[Input]

-- ==== Sys2Proof/Tests/Slice0.lean ====
section
/-! SUPPORT. The session's own tests: the `WellFormed` smoke test, decoding against the words of `95_test_vectors.md`
section 3, one-step vectors of its sections 4 to 9, and for each obligation with hypotheses a state that meets them. The
expected values are the spec's. -/

namespace Sys2Proof.Tests

open Sys2Proof.Machine

/-! The test configurations of `95_test_vectors.md` section 1. -/

/-- The bus codes of the test configurations. -/
def testCodes : CmdCodes where
  swReset := 0xA1
  driverOutputControl := 0xA2
  boosterSoftStart := 0xA3
  writeVcom := 0xA4
  dummyLinePeriod := 0xA5
  gateTime := 0xA6
  dataEntryMode := 0xA7
  writeLut := 0xA8
  setRamXRange := 0xB1
  setRamYRange := 0xB2
  setRamXCounter := 0xB3
  setRamYCounter := 0xB4
  writeRam := 0xB5
  displayUpdateControl2 := 0xB6
  masterActivation := 0xB7
  terminateFrame := 0xB8
  deepSleep := 0xC1

/-- The payloads of the test configurations, with the panel's two sizes less one, the width in bytes. -/
def testPayloads (lastColumnByte lastRow : Byte) : Payloads where
  driverOutputControl := [lastRow, 0x00, 0x00]
  boosterSoftStart := [0xD1, 0xD2, 0xD3]
  writeVcom := [0x41]
  dummyLinePeriod := [0x51]
  gateTime := [0x61]
  dataEntryMode := [0x03]
  ramXRange := [0x00, lastColumnByte]
  ramYRange := [0x00, 0x00, lastRow, 0x00]
  ramXCounter := [0x00]
  ramYCounter := [0x00, 0x00]
  displayUpdateControl2 := [0xC4]
  deepSleep := [0x01]

/-- Thirty bytes from `b` up. -/
def testTable (b : Nat) : List Byte := (List.range 30).map fun i => BitVec.ofNat 8 (b + i)

/-- `Cfg_T16`. -/
def cfg16 : Cfg where
  W := 16
  H := 8
  N := 3
  pollMax := 3
  lutFull := testTable 0x40
  lutPartial := testTable 0x80
  cmd := testCodes
  pay := testPayloads 0x01 0x07

/-- `Cfg_T32`. -/
def cfg32 : Cfg where
  W := 32
  H := 16
  N := 3
  pollMax := 3
  lutFull := testTable 0x40
  lutPartial := testTable 0x80
  cmd := testCodes
  pay := testPayloads 0x03 0x0F

/-- A launch state with BUSY samples to come. -/
def launch (c : Cfg) (busy : List Level) : State := { State.resetWith c [] with busyIn := busy }

/-- The state "after `INIT`" of the vectors, with BUSY samples to come. -/
def ready (c : Cfg) (busy : List Level) : State :=
  { launch c busy with
    drv := .ready, flags := ⟨false, false, .full⟩, rstN := .driven .high, dc := .driven .high }

/-- The same, asleep. -/
def asleep (c : Cfg) (busy : List Level) : State := { ready c busy with drv := .sleeping }

/-- The state a step leaves, the given one where it stops. -/
def after (r : Result) (s : State) : State :=
  match r with
  | .next t => t
  | _ => s

/-- The registers as the vectors write them: `STATUS / RESULT / FLAGS / DRV_STATE / REFRESH_COUNTER`. -/
def registers (s : State) : List (Option Nat) := [readSR 0 s, readSR 1 s, readSR 2 s, readSR 3 s, readSR 4 s]

/-- The framebuffer's bytes. -/
def picture (s : State) : List Byte := Memory.bytes s.cfg.fbBytes s.fb

/-- Whether a result is the next state `t`. -/
def isNext (r : Result) (t : State) : Bool :=
  match r with
  | .next u => decide (u = t)
  | _ => false

/-! `WellFormed` refuses each operand out of its field's range. -/

theorem test_wf_refuses_coordinate_low : ¬ (Instr.setpx (-32769) 0 .dark).WellFormed := by decide
theorem test_wf_refuses_coordinate_high : ¬ (Instr.getpx 0 32768).WellFormed := by decide
theorem test_wf_refuses_line_endpoint : ¬ (Instr.line 0 0 40000 0 .dark).WellFormed := by decide
theorem test_wf_refuses_size : ¬ (Instr.rect 0 0 65536 1 .dark .filled).WellFormed := by decide
theorem test_wf_refuses_glyph_size : ¬ (Instr.text 0 0 256 .dark [0x41]).WellFormed := by decide
theorem test_wf_refuses_long_text (bytes : List Byte) (h : 65535 < bytes.length) :
    ¬ (Instr.text 0 0 6 .dark bytes).WellFormed := by
  have hn : ¬ bytes.length ≤ 65535 := by omega
  simp [Instr.WellFormed, Instr.wf, sizeOk, hn]
theorem test_wf_accepts_the_extremes : (Instr.rect (-32768) 32767 65535 0 .light .outline).WellFormed := by decide

/-! Decoding: the words of vectors V60 to V87. -/

theorem test_decode_clear : decode [0x01, 0, 0, 0, 0, 0, 0, 0, 0, 0] = .legal .clear [] := by decide
theorem test_decode_setpx :
    decode [0x02, 0x00, 0xFF, 0xFF, 0x00, 0x00, 0, 0, 0, 0] = .legal (.setpx (-1) 0 .dark) [] := by decide
theorem test_decode_getpx : decode [0x03, 0x00, 0x00, 0x10, 0, 0, 0, 0, 0, 0] = .legal (.getpx 16 0) [] := by decide
theorem test_decode_line :
    decode [0x10, 0x01, 0x00, 0x00, 0x00, 0x07, 0x00, 0x07, 0x00, 0x00] = .legal (.line 0 7 7 0 .light) [] := by decide
theorem test_decode_rect :
    decode [0x11, 0x00, 0xFF, 0xFF, 0xFF, 0xFF, 0x00, 0x03, 0x00, 0x03] = .legal (.rect (-1) (-1) 3 3 .dark .outline) [] := by
  decide
theorem test_decode_text_then_clear :
    decode [0x12, 0, 0, 0, 0, 0, 0, 0x06, 0, 0x02, 0x41, 0x42, 0x01, 0, 0, 0, 0, 0, 0, 0, 0, 0] =
      .legal (.text 0 0 6 .dark [0x41, 0x42]) [0x01, 0, 0, 0, 0, 0, 0, 0, 0, 0] := by decide
theorem test_decode_init : decode [0x20, 0, 0, 0, 0, 0, 0, 0, 0, 0] = .legal .init [] := by decide
theorem test_decode_refresh : decode [0x21, 0x02, 0, 0, 0, 0, 0, 0, 0, 0] = .legal (.refresh .fullRefresh) [] := by decide
theorem test_decode_sleep : decode [0x22, 0, 0, 0, 0, 0, 0, 0, 0, 0] = .legal .sleep [] := by decide
theorem test_decode_wakeup : decode [0x23, 0, 0, 0, 0, 0, 0, 0, 0, 0] = .legal .wakeup [] := by decide
theorem test_decode_reserved_bit :
    decode [0x22, 0x04, 0, 0, 0, 0, 0, 0, 0, 0] = .illegal .mustBeZeroBitSet [] := by decide
theorem test_decode_illegal_text_consumes_payload :
    decode [0x12, 0, 0, 0, 0, 0, 0x01, 0x06, 0, 0x02, 0x41, 0x42, 0x99] = .illegal .mustBeZeroBitSet [0x99] := by decide
theorem test_decode_unassigned : decode [0x13, 0, 0, 0, 0, 0, 0, 0, 0, 0] = .illegal .unassignedOpcode [] := by decide
theorem test_decode_short : decode [0x12, 0, 0, 0, 0, 0, 0, 0x06, 0, 0x02, 0x41] = .incomplete := by decide

/-- Each bus command's code byte under `Cfg_T16` decodes to it. -/
theorem test_decode_bus :
    [0xA1, 0xA2, 0xA3, 0xA4, 0xA5, 0xA6, 0xA7, 0xA8, 0xB1, 0xB2, 0xB3, 0xB4, 0xB5, 0xB6, 0xB7, 0xB8, 0xC1].map
        (fun b : Byte => decodeBus cfg16 [b]) =
      [.swReset, .driverOutputControl, .boosterSoftStart, .writeVcom, .dummyLinePeriod, .gateTime, .dataEntryMode,
       .writeLut .fullUpdate, .setRamXRange, .setRamYRange, .setRamXCounter, .setRamYCounter, .writeRam,
       .displayUpdateControl2, .masterActivation, .terminateFrame, .deepSleep].map some := by decide
theorem test_decode_bus_partial_table :
    decodeBus cfg16 (0xA8 :: testTable 0x80) = some (.writeLut .partialUpdate) := by decide
theorem test_decode_bus_unknown : decodeBus cfg16 [0x00] = none := by decide
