-- ==== Sys2Proof/Config.lean ====
section
/-! DEFINITION. The parameters of the block (00_scope R5): the constants the source fixes, the two parameters a machine
may be built with (`Params`), and the free values (constants without a body, of which nothing can be proved). -/

namespace Sys2Proof

/-- What the block does with a register address above `ADDR_MAX` (R5, decision D6). -/
inductive AddrPolicy where
  /-- The command is refused with BAD_ADDR: the spec's choice. -/
  | refuse
  /-- No check: the address goes into the header as it is. -/
  | passthrough
deriving DecidableEq, Repr

/-- The parameters that may differ from machine to machine. No step changes them (R22). -/
structure Params where
  /-- `MAX_FRAME`: the largest number of byte positions one frame may have; OPEN (R5, D7). -/
  maxFrame : Nat
  /-- `ADDR_POLICY` (R5, D6). -/
  addrPolicy : AddrPolicy
deriving DecidableEq, Repr

/-- The range R5 gives `MAX_FRAME`. -/
abbrev Params.wf (p : Params) : Prop := 33 ≤ p.maxFrame ∧ p.maxFrame ≤ 65536

namespace Config

/-- `ADDR_MAX`: the largest legal register address (R5). -/
def addrMax : Byte := 0x3F

/-- `READ_FLAG`: header bit 7 (R5, R51). -/
def readFlag : Byte := 0x80

/-- `BURST_FLAG`: header bit 6 (R5, R51). -/
def burstFlag : Byte := 0x40

/-- `PLACEHOLDER`: the byte sent where a byte is only to be clocked in (R5; for RDN by decision D8, log 18). -/
def placeholder : Byte := 0x00

/-- `XFER_SPEED_HZ`: the clock speed of every exchange request (R5, R91). -/
def xferSpeedHz : Nat := 10000

/-- `XFER_WORD_BITS`: the word size of every exchange request (R5, R91). -/
def xferWordBits : Nat := 8

/-- FREE VALUE (log 7): how far this machine's `MAX_FRAME` lies above 33. R5 leaves the value OPEN. -/
opaque frameStoreChoice : Fin 65504

/-- `MAX_FRAME` of the machine `State.reset` describes: some number from 33 to 65536 (R5), nothing more is known. -/
def maxFrame : Nat := 33 + frameStoreChoice.val

/-- FREE VALUE (log 5): the `k`-th byte drawn for `unspecified(n)` (R9, R106, U3). -/
opaque unspecifiedByte : Nat → Byte

/-- FREE VALUE (log 15): whether a confirm step fails when it reads back another value than was set. The source does
not say (R112, N14). -/
opaque readBackMismatchFails : Bool

end Config

end Sys2Proof
end

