-- ==== Sys2Proof/Machine/Read.lean ====
section
/-! DEFINITION. The read operations RDB and RDN (40_read R70, R71): each one's ACCEPT (`exec…`) and its COMPLETE
(`complete…`). -/

namespace Sys2Proof.Machine

/-- ACCEPT of `RDB a` (R70): checks 2 and 3 of R104; FLEN is 2, so no length check. -/
def execRdb (addr : Byte) (ignored : Half) (s : State) : Result :=
  acceptUnless (firstFailure [checkLink s, checkAddr s.params addr]) (accept .rdb addr ignored (frameRdb addr) s) s

/-- COMPLETE of RDB: RXF[1] is returned (R70). -/
def completeRdb (ans : Answer) (s : State) : State := finishWith ans.res (slice ans.rx 1 1) 1 s

/-- ACCEPT of `RDN L, a` (R71): checks 2, 3 and 4 of R104. -/
def execRdn (addr : Byte) (len : Half) (s : State) : Result :=
  acceptUnless (firstFailure [checkLink s, checkAddr s.params addr, checkReadLen s.params len])
    (accept .rdn addr len (frameRdn addr len) s) s

/-- COMPLETE of RDN: RXF[1..L] is returned, with L read from C_ARG (R71). -/
def completeRdn (ans : Answer) (s : State) : State :=
  finishWith ans.res (slice ans.rx 1 s.cArg.toNat) s.cArg.toNat s

end Sys2Proof.Machine
end

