-- ==== Sys2Proof/Tests/Slice0.lean ====
section
/-! SUPPORT. Tests with expected results from the spec's own vectors (95_test_vectors, `MAX_FRAME` = 33), the smoke test of WellFormed,
and a witness for the hypotheses of each statement. -/

namespace Sys2Proof.Tests

open Sys2Proof Sys2Proof.Machine

/-! ### Small states -/

/-- The vectors' parameters: `MAX_FRAME` = 33, `refuse`. -/
def params33 : Params := ⟨33, .refuse⟩

/-- Some configured link. -/
def link0 : BusHandle := ⟨⟨1, 0⟩, ⟨500000, 3, 8⟩⟩

/-- An idle block over a configured link. -/
def ready (inputs : List Input) (answers : List Answer) : State :=
  { State.reset with
    params := params33, link := .configured link0.resource, linkConfig := link0.config, inputs := inputs, answers := answers }

/-- A waiting block with the given latch and exchange in flight. -/
def waiting (op : Op) (addr : Byte) (arg : Half) (tx : List Byte) (answers : List Answer) : State :=
  accept op addr arg tx (ready [] answers)

/-- The responses of an outcome's next state. -/
def responsesOf : Result → List Response
  | .next t => t.responses
  | .fault _ => []
  | .refused _ => []

/-- The transmit frames of an outcome's next state. -/
def framesOf : Result → List (List Byte)
  | .next t => t.requests.map Request.tx
  | .fault _ => []
  | .refused _ => []

/-- Two steps from an idle block: ACCEPT and COMPLETE of one command, answered `Success`. -/
def exchange (w : Word) (data rx : List Byte) : Result :=
  Host.Core.run Sys2Proof.core 2 (ready [.command ⟨w, data⟩] [⟨.success, rx⟩])

/-- An idle block with the command presented, the link up or not. -/
def presented (up : Bool) (w : Word) (data : List Byte) : State :=
  { ready [.command ⟨w, data⟩] [] with link := if up then .configured link0.resource else .unopened }

/-- One step from there. -/
def attempt (up : Bool) (w : Word) (data : List Byte) : Result := step (presented up w data)

/-! ### WellFormed refuses an ill-formed term for each of its checks -/

theorem test_wf_rdb_address : (Instr.rdb 0x40#8 0#16).wellFormed params33 = false := by decide
theorem test_wf_rdn_address : (Instr.rdn 0xC0#8 1#16).wellFormed params33 = false := by decide
theorem test_wf_rdn_length : (Instr.rdn 0x00#8 33#16).wellFormed params33 = false := by decide
theorem test_wf_wrb_address : (Instr.wrb 0x80#8 0#8 1#8).wellFormed params33 = false := by decide
theorem test_wf_wrn_count : (Instr.wrn 0#8 3#16 [0x01#8, 0x02#8]).wellFormed params33 = false := by decide
theorem test_wf_wrn_length : (Instr.wrn 0#8 34#16 (List.replicate 34 0#8)).wellFormed params33 = false := by decide
theorem test_wf_accepts_boundaries : (Instr.rdb 0x3F#8 0xFFFF#16).wellFormed params33 ∧
    (Instr.rdn 0x3F#8 32#16).wellFormed params33 ∧ (Instr.wrb 0x3F#8 0xAB#8 0xFF#8).wellFormed params33 ∧
    (Instr.wrn 0xFF#8 33#16 (List.replicate 33 0#8)).wellFormed params33 := by decide

/-! ### Words written out bit by bit from 30_encoding R55: OP, reserved, ADDR, ARG -/

/-- V6: 00 000000 00101101 11111111 11111111. -/
theorem test_decode_rdb : decode ⟨0b00_000000_00101101_1111111111111111#32, []⟩ = .ok (.rdb 0x2D#8 0xFFFF#16) := by decide

/-- V14: 01 000000 00110010 00000000 00000110. -/
theorem test_decode_rdn : decode ⟨0b01_000000_00110010_0000000000000110#32, []⟩ = .ok (.rdn 0x32#8 6#16) := by decide

/-- V24: 10 000000 00101101 10101011 00001000. -/
theorem test_decode_wrb : decode ⟨0b10_000000_00101101_10101011_00001000#32, []⟩ = .ok (.wrb 0x2D#8 0xAB#8 0x08#8) := by
  decide

/-- V31: 11 000000 11111111 00000000 00000010. -/
theorem test_decode_wrn : decode ⟨0b11_000000_11111111_0000000000000010#32, [0x2D#8, 0x08#8]⟩ =
    .ok (.wrn 0xFF#8 2#16 [0x2D#8, 0x08#8]) := by decide

/-- V41, V42: a reserved bit, the lowest and the highest of the six. -/
theorem test_decode_reserved : decode ⟨0x012D0000#32, []⟩ = .reservedBits ∧ decode ⟨0x202D0000#32, []⟩ = .reservedBits := by
  decide

/-- The table's words, with DATA of zeros for WRN. -/
theorem test_decodeTableWord : decodeTableWord 32 0x002D0000 = some (.rdb 0x2D#8 0#16) ∧
    decodeTableWord 32 0x40320006 = some (.rdn 0x32#8 6#16) ∧
    decodeTableWord 32 0x802D0008 = some (.wrb 0x2D#8 0#8 0x08#8) ∧
    decodeTableWord 32 0xC0000002 = some (.wrn 0#8 2#16 [0#8, 0#8]) ∧ decodeTableWord 32 0x01000000 = none := by decide

/-- V22 encoded. -/
theorem test_encode_wrb : encode (.wrb 0x2D#8 0x00#8 0x08#8) = ⟨0x802D0008#32, []⟩ := by decide

/-! ### The header table of part 2 -/

theorem test_hdr : hdr 0x1E#8 true false = 0x9E#8 ∧ hdr 0x1E#8 true true = 0xDE#8 ∧ hdr 0x1E#8 false false = 0x1E#8 ∧
    hdr 0x1E#8 false true = 0x5E#8 ∧ hdr 0x45#8 true false = 0xC5#8 ∧ hdr 0xFF#8 true true = 0xFF#8 := by decide

/-! ### Vectors of the four operations -/

/-- V4: position 0 is dropped though it differs from the header. -/
theorem test_rdb_V4 : framesOf (exchange 0x003F0000#32 [] [0x12#8, 0x34#8]) = [[0xBF#8, 0x00#8]] ∧
    responsesOf (exchange 0x003F0000#32 [] [0x12#8, 0x34#8]) = [⟨.ok, [0x34#8]⟩] := by decide

/-- V10: an empty burst still transmits the header. -/
theorem test_rdn_V10 : framesOf (exchange 0x40000000#32 [] [0x77#8]) = [[0xC0#8]] ∧
    responsesOf (exchange 0x40000000#32 [] [0x77#8]) = [⟨.ok, []⟩] := by decide

/-- V14: six bytes in the order received. -/
theorem test_rdn_V14 :
    framesOf (exchange 0x40320006#32 [] [0x00#8, 0x10#8, 0x00#8, 0xF0#8, 0xFF#8, 0x05#8, 0x01#8]) =
      [[0xF2#8, 0x00#8, 0x00#8, 0x00#8, 0x00#8, 0x00#8, 0x00#8]] ∧
    responsesOf (exchange 0x40320006#32 [] [0x00#8, 0x10#8, 0x00#8, 0xF0#8, 0xFF#8, 0x05#8, 0x01#8]) =
      [⟨.ok, [0x10#8, 0x00#8, 0xF0#8, 0xFF#8, 0x05#8, 0x01#8]⟩] := by decide

/-- V23: a value that looks like a header is data. -/
theorem test_wrb_V23 : framesOf (exchange 0x80310080#32 [] [0x00#8, 0x00#8]) = [[0x31#8, 0x80#8]] ∧
    responsesOf (exchange 0x80310080#32 [] [0x00#8, 0x00#8]) = [⟨.ok, []⟩] := by decide

/-- V38: a read frame through WRN; the register value that comes back is dropped. -/
theorem test_wrn_V38 : framesOf (exchange 0xC0000002#32 [0xAD#8, 0x00#8] [0x00#8, 0x08#8]) = [[0xAD#8, 0x00#8]] ∧
    responsesOf (exchange 0xC0000002#32 [0xAD#8, 0x00#8] [0x00#8, 0x08#8]) = [⟨.ok, []⟩] := by decide

/-- V32: an empty frame is one request all the same. -/
theorem test_wrn_V32 : framesOf (exchange 0xC0000000#32 [] []) = [[]] ∧
    responsesOf (exchange 0xC0000000#32 [] []) = [⟨.ok, []⟩] := by decide

/-- V18: a failed burst of three delivers three bytes, of which nothing is known. -/
theorem test_rdn_V18 : (responsesOf (step (waiting .rdn 0x1E#8 3#16 [0xDE#8, 0#8, 0#8, 0#8]
    [⟨.transferFailed, [0#8, 0#8, 0#8, 0#8]⟩]))).map (fun r => (r.status, r.data.length)) = [(.transferFailed, 3)] := by decide

/-- V25: a failed write delivers the status alone. -/
theorem test_wrb_V25 : responsesOf (step (waiting .wrb 0x31#8 0x000B#16 [0x31#8, 0x0B#8]
    [⟨.transferFailed, [0#8, 0#8]⟩])) = [⟨.transferFailed, []⟩] := by decide

/-! ### The refusals and their order -/

/-- V40 to V42. -/
theorem test_refusals_V40_V42 : responsesOf (attempt false 0x002D0000#32 []) = [⟨.noLink, []⟩] ∧
    responsesOf (attempt true 0x012D0000#32 []) = [⟨.badCmd, []⟩] ∧
    responsesOf (attempt true 0x202D0000#32 []) = [⟨.badCmd, []⟩] := by decide

/-- V43 to V45, V17, V36, V37. -/
theorem test_refusals_operands : responsesOf (attempt true 0x00400000#32 []) = [⟨.badAddr, []⟩] ∧
    responsesOf (attempt true 0x80800001#32 []) = [⟨.badAddr, []⟩] ∧
    responsesOf (attempt true 0x40C00001#32 []) = [⟨.badAddr, []⟩] ∧
    responsesOf (attempt true 0x40000021#32 []) = [⟨.badLen, []⟩] ∧
    responsesOf (attempt true 0xC0000022#32 (List.replicate 34 0#8)) = [⟨.badLen, []⟩] ∧
    responsesOf (attempt true 0xC0000003#32 [0x01#8, 0x02#8]) = [⟨.badLen, []⟩] := by decide

/-- V46 to V48: several checks fail, the first decides. -/
theorem test_refusals_order : responsesOf (attempt false 0x01400000#32 []) = [⟨.badCmd, []⟩] ∧
    responsesOf (attempt false 0x00400000#32 []) = [⟨.noLink, []⟩] ∧
    responsesOf (attempt true 0x40400021#32 []) = [⟨.badAddr, []⟩] := by decide

/-- V50, V35: the nearest accepted ones make their request. -/
theorem test_accepted_boundaries : (framesOf (attempt true 0x40000020#32 [])).map List.length = [33] ∧
    (framesOf (attempt true 0xC0000021#32 (List.replicate 33 0#8))).map List.length = [33] := by decide

/-- 00_scope R5 `passthrough`: an address above 0x3F goes out unmasked (30_encoding R52). -/
theorem test_passthrough : framesOf (step { ready [.command ⟨0x00450000#32, []⟩] [] with params := ⟨33, .passthrough⟩ }) =
    [[0xC5#8, 0x00#8]] := by decide

/-! ### From reset: the word that `withFetchWord` presents is what the step runs; the link is still unopened, so NO_LINK (R131) -/

theorem test_first_step_rdn : step (State.reset.withFetchWord 32 0x40320006) = exec (.rdn 0x32#8 6#16) State.reset := rfl

theorem test_first_step_is_refused_without_link :
    responsesOf (step (State.reset.withFetchWord 32 0xC0000002)) = [⟨.noLink, []⟩] ∧
    responsesOf (step (State.reset.withFetchWord 32 0x802D0008)) = [⟨.noLink, []⟩] := by decide

/-! ### The fixture DEV: 95_test_vectors P2, step 2 -/

theorem test_dev_P2 :
    (devExchange (devExchange ⟨Vector.replicate 64 0#8, 0x00#8⟩ [0x5E#8, 0x01#8, 0x02#8, 0x03#8]).1
      [0xDE#8, 0x00#8, 0x00#8, 0x00#8]).2 = [0x00#8, 0x01#8, 0x02#8, 0x03#8] := by decide

/-! ### Witnesses: states and operands that meet the hypotheses of the statements, each clause at a boundary of its range -/

/-- An open whose every step is confirmed, and one whose speed step fails to read back. -/
def goodTrace : OpenTrace := ⟨true, ⟨true, some 3, 1⟩, ⟨true, some 500000, 1⟩, ⟨true, some 8, 1⟩⟩
def badSpeed : OpenTrace := ⟨true, ⟨true, some 3, 1⟩, ⟨true, none, 1⟩, ⟨true, some 8, 1⟩⟩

[/Input]

_Problem description_
Gather up the lines containing the word "samples" from these records and copy them.

_Result of the task_
/-- A launch state with BUSY samples to come. -/
/-- The state "after `INIT`" of the vectors, with BUSY samples to come. -/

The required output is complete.